Hi Damian,
I plan to make a few changes to the bridge descriptor sanitizer to implement changes discussed on this list and in various Trac tickets. The result will be format version 1.0. Here's what will change compared to the current (unversioned) format. Can you take a look whether stem would be happy with these descriptors and if there are other tweaks I should do to make it even happier?
- Bridge network statuses contain a "published" line containing the publication timestamp, so that parsers don't have to learn that timestamp from the file name anymore.
- Bridge network status entries are ordered by hex-encoded fingerprint, not by base64-encoded fingerprint, which is mostly a cosmetic change.
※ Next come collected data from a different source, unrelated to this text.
-- ==== Sys2Proof/Word.lean ====
section
/-! DEFINITION. The words of the KX6 and the plain containers of the model (R3, R44, R46). -/
namespace Sys2Proof

/-- A 32-bit register, memory word or instruction word. -/
abbrev Word := BitVec 32
/-- A 64-bit value: an even-odd register pair, an address, a `y` position (R44). -/
abbrev DWord := BitVec 64
/-- The smallest addressable unit of every memory. -/
abbrev Byte := BitVec 8
/-- One bit per lane of a warp, bit l for lane l (R3). -/
abbrev LaneMask := BitVec 32
/-- One value per lane of a warp. -/
abbrev Lanes (α : Type) := Vector α 32
/-- A set of lanes: the lanes that issue a word, the lanes of `active`, a predicate register. -/
abbrev LaneSet := Vector Bool 32
/-- A sparse table: keys strictly rising; what an unlisted key holds is said where the table is used. -/
abbrev SMap (α : Type) := List (Nat × α)
/-- A sparse memory: (address, byte) cells, addresses strictly rising, no zero byte listed. -/
abbrev Memory := List (Nat × BitVec 8)
/-- A register file of 32-lane rows, keyed by register number. -/
abbrev Rows := SMap (Lanes Word)

end Sys2Proof
end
- Server descriptors and extra-info descriptors are stored under the SHA1 hashes of the descriptor identifiers of their non-scrubbed forms. Previously, descriptors were (supposed to be; see #5607) stored under the digests of their scrubbed forms. The reason for hashing digests is to prevent looking up an existing descriptor from the bridge authority by its non-scrubbed descriptor digest. With this change, we don't have to repair references between statuses, server descriptors, and extra-info descriptors anymore which turned out to be error-prone (#5608). Server descriptors and extra-info descriptors contain a new "router-digest" line with the hex-formatted descriptor identifier. These lines are necessary, because we cannot calculate the identifier anymore and because we don't want to rely on the file name.
- Bridge nicknames (#5684) in all descriptor types and dirreq-* statistics lines (#5807) in extra-info descriptors are not sanitized anymore.
- All sanitized bridge descriptors contain @type annotations (#5651).
Please let me know what you think about these changes. I plan to start sanitizing descriptors with the described changes tomorrow or the day after and make them available on May 30 (or later if the sanitizing/compressing/uploading takes much longer than expected).
Thanks, Karsten